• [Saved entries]
§ §
-- ==== Sys2Proof/Machine/LongCommands.lean ====
section
/-!
DEFINITION. Machine/LongCommands.lean: the ends of class L commands (R69, R286, R287, R378, R547) and the items of the
configuration load (R442).
-/

namespace Sys2Proof.Machine

/-- A stream table is loaded: it identifies the frames after its commit-point Move (R297). Older loads whose Move is past are the
table that stands. -/
def loadTable (t : List (BitVec 512)) (s : State) : State :=
  { s with strm := { s.strm with table := tableSettled s, loads := s.strm.loads.filter (fun x => !sideCommit s x.1) ++ [(s.jrn.move, t)] } }

/-- What the work of a class L command leaves when it has ended: its status, its RESULT, and the effect of its commit
point; `none` while the work goes on. A MODE_START ends with its start. -/
def workEnd (s : State) : LongOp → Option (Nat × Nat × State)
  | .waitSet n => if n ≤ s.jrn.setTaken then some (stOk, 0, s) else none
  | .portRecal p ended => if ended then some (stOk, 0, putPort s p { portOf s p with recalStatus := stOk }) else none
  | .aggLoad a l => some (stOk, 0, loadAgg a l s)
  | .tapeLoad p t start => some (stOk, 0, pushSet [.tape p t start] s)
  | .portSet p n => if n ≤ s.jrn.setTaken && portSettled s p then some (stOk, 0, s) else none
  | .idLoad t => some (stOk, 0, loadTable t s)
  | .routeLoad t => some (stOk, 0, pushSet [.routeTable (dropConflicted s t)] s)
  | .castle outcome => outcome.map (fun x => (x.1, x.2, s))
  | .selftest _ _ _ outcome => outcome.map (fun st =>
      (st, if st = stOk then s.sides.stPassed.toNat + s.sides.stFailed.toNat * 2 ^ 32 else 0, s))
  | .recClear h _ => some (stOk, 0, pushSet [.clearFloor h] s)
  | .fwWrite d slot off l => some (stOk, 0, writeSlotBytes d slot off l s)
  | .fwVerify d slot =>
    let f := flashOf s d
    if slotOk f d slot then some (stOk, leAt (imageHeader f slot 0) 8 4, putFlash s d (markSlot slot 2 f))
    else some (stIntegrity, 0, s)
  | .fwActivate _ _ _ outcome => outcome.map (fun st => (st, 0, s))
  | .startCold => none
  | .startWarm => none

/-- LONG_COMMAND_COMPLETE: the running command of group `g` reaches its commit point. -/
def execLongCommandComplete (g : Group) (s : State) : Out :=
  .next (if !dispatching s then s
    else match tfind s.cmd.running g.val with
      | none => s
      | some r => match workEnd s r.op with
        | some (st, result, t) => finishLong g.val st result t
        | none => s)

/-- The work of a command whose time limit has passed: its effect before ST_TIMEOUT; `none` where the command has no limit
or its work has ended. DEDUCED, log entry 13. -/
def workExpired (s : State) (r : Running) : Option State :=
  match r.op with
  | .portSet p n => if n ≤ s.jrn.setTaken && portSettled s p then none else some s
  | .portRecal p false => some (raise evRecalDone (putPort s p { portOf s p with recalStatus := stTimeout }))
  | .selftest d _ true none => if (sideOf s d).state = 6 then some (followSides (goOut d (leaveState d stTimeout s))) else none
  | .fwWrite _ _ _ _ => some s
  | .fwVerify _ _ => some s
  | .fwActivate d _ n none =>
    if n ≤ s.jrn.setTaken && decide ((sideOf s d).state < 3) then some s else none
  | _ => none

/-- CLASS_L_TIMEOUT: the limit of the running command of group `g` has passed. -/
def execClassLTimeout (g : Group) (s : State) : Out :=
  .next (if !dispatching s then s
    else match tfind s.cmd.running g.val with
      | none => s
      | some r => match workExpired s r with
        | some t => finishLong g.val stTimeout 0 t
        | none => s)

/-! ### The configuration load (R442) -/

/-- Every command with its rules. -/
def commandTable : List (CmdSpec × Body) := [
  (csCreateCq, bodyCreateCq), (csCreateSq, bodyCreateSq), (csDeleteSq, bodyDeleteSq), (csDeleteCq, bodyDeleteCq),
  (csSetWrr, bodySetWrr), (csSetQuota, bodySetQuota), (csQueQuery, bodyQueQuery), (csPortSet, bodyPortSet),
  (csPortEnable, bodyPortEnable), (csPortFilterSet, bodyPortFilterSet), (csPortEeeSet, bodyPortEeeSet),
  (csPortRecal, bodyPortRecal), (csPortQuery, bodyPortQuery), (csFldPortSet, bodyFldPortSet), (csFldAggLoad, bodyAggLoad),
  (csFldQuery, bodyFldQuery), (csTapeLoad, bodyTapeLoad), (csClassSet, bodyClassSet), (csCloseMode, bodyCloseMode),
  (csFlowSet, bodyFlowSet), (csFlowDisable, bodyFlowDisable), (csGateQuery, bodyGateQuery), (csSchQuery, bodySchQuery),
  (csTapeCancel, bodyTapeCancel), (csIdLoad, bodyIdLoad), (csMeterSet, bodyMeterSet), (csSeqgenSet, bodySeqgenSet),
  (csSeqrecSet, bodySeqrecSet), (csStrmQuery, bodyStrmQuery), (csDomainSet, bodyDomainSet), (csTimeStep, bodyTimeStep),
  (csRateSet, bodyRateSet), (csPpsSet, bodyPpsSet), (csTimeQuery, bodyTimeQuery), (csCastle, bodyCastle),
  (csSelftest, bodySelftest), (csResetStandby, bodyResetStandby), (csSideQuery, bodySideQuery), (csFabSet, bodyFabSet),
  (csRouteLoad, bodyRouteLoad), (csBypassSet, bodyBypassSet), (csFabQuery, bodyFabQuery), (csNote, bodyNote),
  (csChallenge, bodyChallenge), (csRecClear, bodyRecClear), (csRecQuery, bodyRecQuery), (csFwQuery, bodyFwQuery),
  (csFwWrite, bodyFwWrite), (csFwVerify, bodyFwVerify), (csFwActivate, bodyFwActivate), (csModeQuery, bodyModeQuery),
  (csConfigEnter, bodyConfigEnter), (csConfigExit, bodyConfigExit), (csSafeHold, bodySafeHold), (csResume, bodyResume)]

/-- The rules of the packet's opcode; those of MODE_START by its KIND. -/
def commandOf (p : Packet) : Option (CmdSpec × Body) :=
  if p.opcode.toNat = csModeStart.opcode then some (csModeStart, if wantsWarm p then bodyStartWarm else bodyStartCold)
  else commandTable.find? (fun x => x.1.opcode == p.opcode.toNat)

/-- The next item. -/
def nextItem (s : State) : State := { s with glb := { s.glb with cfgNext := s.glb.cfgNext + 1 } }

/-- A command item, executed as the holder's own command on the objects of the host in CMD_PRIV.HOST. -/
def commandItem (p : Packet) (ib : ReadEnd) (s : State) : State :=
  match commandOf p with
  | none => refuseItem s
  | some (c, b) => match perform c b { host := s.cmd.priv, cfg := true } p ib s with
    | (_, .refused) => refuseItem s
    | (t, .done) => nextItem t
    | (t, .running) => t

/-- The configuration load runs, and the item before has ended. -/
def loadReady (s : State) : Bool :=
  s.glb.mode == 1 && s.glb.cfgLoad && consuming s && !s.cmd.running.any (fun r => r.2.cfg)

/-- The configuration image in the slot that a side runs verifies, under the root entry of its firmware image (R442, R543). -/
def cfgVerified (s : State) (d : SideId) : Bool :=
  let f := flashOf s d
  imageOk f d f.running 0xF00000 2 && byteAt (imageHeader f f.running 0xF00000) 0x18 == byteAt (imageHeader f f.running 0) 0x18

/-- The 72 bytes of an item, `body` being what the flash holds from an offset of the image's body on: a command packet, whose indirect
buffer lies at an offset of the body, or a register write (R548). -/
def cfgItemOf (b : List Byte) (body : Nat → Nat → List Byte) : Option CfgItem :=
  if !zeroAt b 1 3 then none
  else if byteAt b 0 = 1 && zeroAt b 4 4 then
    let p := packetOf (b.drop 8)
    let o := ibufAt p.opcode.toNat
    some (.command p (.data (body (par p o 8) (ibLen p o))))
  else if byteAt b 0 = 2 && zeroAt b 12 60 then some (.regWrite (leAt b 4 4) (w32 (leAt b 8 4)))
  else none

/-- The next item of the configuration image in the holder's flash; `none` for 72 bytes that spell neither kind (R442, R548). -/
def loadItem (s : State) : Option CfgItem :=
  match s.sides.holder with
  | none => some .noImage
  | some d =>
    let f := flashOf s d
    let hd := imageHeader f f.running 0xF00000
    let body := fun off n => slotBytes f f.running (0xF01000 + off) n
    if !cfgVerified s d then some .noImage
    else if leAt hd 0x1C 4 ≤ s.glb.cfgNext then some (.endOfImage (bitN (leAt hd 0x14 4) 0))
    else cfgItemOf (body (72 * s.glb.cfgNext) 72) body

/-- An item of the load: an item that spells neither kind counts as a refused one (DESIGN CHOICE, log entry 146). -/
def runItem (s : State) : Option CfgItem → State
  | some (.command p ib) => commandItem p ib s
  | some (.regWrite a v) => nextItem (if a % 4 = 0 && decide (a < 0x2000000) then applyWrite .firmware a v s else s)
  | some (.endOfImage stay) => if stay then endLoad 3 s else endLoad 4 { s with glb := { s.glb with locked := true } }
  | some .noImage => endLoad 3 s
  | none => refuseItem s

/-- CONFIG_LOAD_ITEM: the item comes from the holder's own flash, not from the sender. -/
def execConfigLoadItem (_i : CfgItem) (s : State) : Out := .next (if loadReady s then runItem s (loadItem s) else s)

/-! ### The indirect buffers of a replay (R58) -/

/-- Take an outcome back from the counts of a command that the replay refuses. -/
def uncount (key : Nat) (s : State) : State :=
  let f := tget {} s.ctrs key
  { s with ctrs := tput {} s.ctrs key { h0 := f.h0 - 1, h1 := f.h1 - 1, h2 := f.h2 - 1, h3 := f.h3 - 1, fw := f.fw - 1 } }

/-- Remove the table that ends `k` places before the newest load. -/
def dropLoad (k : Nat) (l : List (Nat × List (BitVec 512))) : List (Nat × List (BitVec 512)) := l.eraseIdx (l.length - 1 - k)

/-- `n` bytes of a slot from an offset on, and its state, are those of `old`. -/
def unwrite (d : SideId) (slot off n : Nat) (old : Flash) (s : State) : State :=
  let f := flashOf s d
  let g := { f with cells := writeCells 0xFF f.cells (slotBase slot + off) (slotBytes old slot off n) }
  putFlash s d (if slot = 0 then { g with st0 := old.st0 } else { g with st1 := old.st1 })

/-- What a command with an indirect buffer that began has changed is as before: its set, its function or its table never was (R57,
R58), and the bytes and the state of the slot that an FW_WRITE wrote are those of before. `later` are the commands of the list behind
it. -/
def undoIb (x : IbCmd) (later : List IbCmd) (s : State) : State :=
  let op := x.pkt.opcode.toNat
  let own := fun (r : Nat × Running) => r.2.host == x.host && r.2.asqHead == x.asqHead && !r.2.cfg
  let s := if op = csRecClear.opcode then { s with cmd := { s.cmd with nonce := x.nonce } } else s
  let s := match x.flash with
    | some f => unwrite (fwSide x.pkt) (fwSlot x.pkt) (par x.pkt 0x14 4) (4096 * divUp (ibLen x.pkt 0x18) 4096) f s
    | none => s
  if !x.ended then { s with cmd := { s.cmd with running := s.cmd.running.filter (fun r => !own r) } }
  else
    let g := tget 0 s.cmd.gens (groupOf x.pkt)
    let s := if x.bumped then { s with cmd := { s.cmd with gens := tput 0 s.cmd.gens (groupOf x.pkt) (g - 1) } } else s
    let s := uncount (ckey .cmdAqCnt [x.host] (if x.done then 0 else 16)) s
    if op = csFldAggLoad.opcode then
      let i := par x.pkt 0x10 2
      let a := aggOf s i
      match a.prev with
      | some (k, b, n) => putAgg s i { a with kind := k, body := b, runCnt := n, prev := none }
      | none => s
    else if op = csIdLoad.opcode then
      let k := (later.filter (fun y => y.ended && y.pkt.opcode == x.pkt.opcode)).length
      { s with strm := { s.strm with loads := dropLoad k s.strm.loads } }
    else if x.flash.isSome then s
    else { s with jrn := { s.jrn with sets := s.jrn.sets.map (fun y => if y.num = x.setNo then { y with writes := [] } else y) } }

/-- The status packet of a command that the replay refuses: in the place of the one that is due, or a new one. -/
def restatus (x : IbCmd) (st : Nat × Nat) (s : State) : State :=
  let mine := fun (d : DueStatus) => d.host == x.host && d.pkt.asqHead == x.asqHead && d.pkt.tag == x.pkt.tag
  let gen := genOf s x.pkt
  if s.cmd.dueStatus.any mine then
    { s with cmd := { s.cmd with dueStatus := s.cmd.dueStatus.map (fun d =>
        if mine d then { d with pkt := { d.pkt with status := st.1, detail := w32 st.2, result := 0, gen := gen } } else d) } }
  else dueStatus { host := x.host } x.pkt st.1 st.2 0 gen x.epoch x.asqHead s

/-- A command that the failed side refused, or ran dry, for its buffer's sake alone is executed by the replay, which reads the buffer
whole: the packet takes the place of the one that is due, and of the two outcomes this one counts (R57, R58). -/
def executeAgain (x : IbCmd) (r : ReadEnd) (s : State) : State :=
  match commandTable.find? (fun c => c.1.opcode == x.pkt.opcode.toNat) with
  | none => s
  | some (c, b) =>
    let mine := fun (d : DueStatus) => d.host == x.host && d.pkt.asqHead == x.asqHead && d.pkt.tag == x.pkt.tag
    let q := aqOf s x.host
    let last := s.jrn.last
    let s := if x.kind = .refused then uncount (ckey .cmdAqCnt [x.host] 16) s else s
    let s := putAq s x.host { q with head := x.asqHead }
    let s := { s with jrn := { s.jrn with last := { last with epoch := x.epoch } }
                      cmd := { s.cmd with ibCmds := s.cmd.ibCmds.erase x, dueStatus := s.cmd.dueStatus.filter (fun d => !mine d) } }
    let t := (perform c b { host := x.host } x.pkt r s).1
    let u := putAq t x.host { aqOf t x.host with head := q.head }
    { u with jrn := { u.jrn with last := last } }

/-- The replay reads the indirect buffer of a command again. Where that fails, the command is refused, and its status packet says
so; where it succeeds and the first read did not, the command executes (R57, R58). DEDUCED, log entry 100. -/
def rereadIb (x : IbCmd) (later : List IbCmd) (r : ReadEnd) (s : State) : State :=
  match worst (ibReadFindings x.pkt (ibufAt x.pkt.opcode.toNat) r) with
  | none => if x.byRead then executeAgain x r s else s
  | some f =>
    let st := if f.status = stIntegrity then x.onCrc else x.onBus
    restatus x st (match x.kind with
      | .began => countStatus { host := x.host } x.pkt (some f) (undoIb x later s)
      | .refused => putAq s x.host { aqOf s x.host with lastStatus := st.1 }
      | .dry => s)

/-- Read the buffers of the commands in order. -/
def rereadAll : List IbCmd → List ReadEnd → State → State
  | x :: xs, r :: rs, s => rereadAll xs rs (rereadIb x xs r s)
  | _, _, s => s

/-- REPLAY_END: `diverged` are the tags whose replay decided otherwise; `rereads` are what the reads of the indirect buffers of the
commands that no committed Move holds gave, in order of their execution. -/
def execReplayEnd (diverged : List OpTag) (s : State) (rereads : List ReadEnd := []) : Out :=
  .next (if s.sides.disp = .replay && s.sides.holder.isSome then
      let s := count .sideJrnReplay [] 0 1 { s with sides := { s.sides with disp := .restart } }
      let s := rereadAll s.cmd.ibCmds rereads s
      diverged.foldl (fun s t => divergeCase s t.val) s
    else s)

end Sys2Proof.Machine
end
§ §
• [Task objective] Look through the records and gather each line with the word "mine".

• [Response]
  let mine := fun (d : DueStatus) => d.host == x.host && d.pkt.asqHead == x.asqHead && d.pkt.tag == x.pkt.tag
  if s.cmd.dueStatus.any mine then
        if mine d then { d with pkt := { d.pkt with status := st.1, detail := w32 st.2, result := 0, gen := gen } } else d) } }
    let mine := fun (d : DueStatus) => d.host == x.host && d.pkt.asqHead == x.asqHead && d.pkt.tag == x.pkt.tag
                      cmd := { s.cmd with ibCmds := s.cmd.ibCmds.erase x, dueStatus := s.cmd.dueStatus.filter (fun d => !mine d) } }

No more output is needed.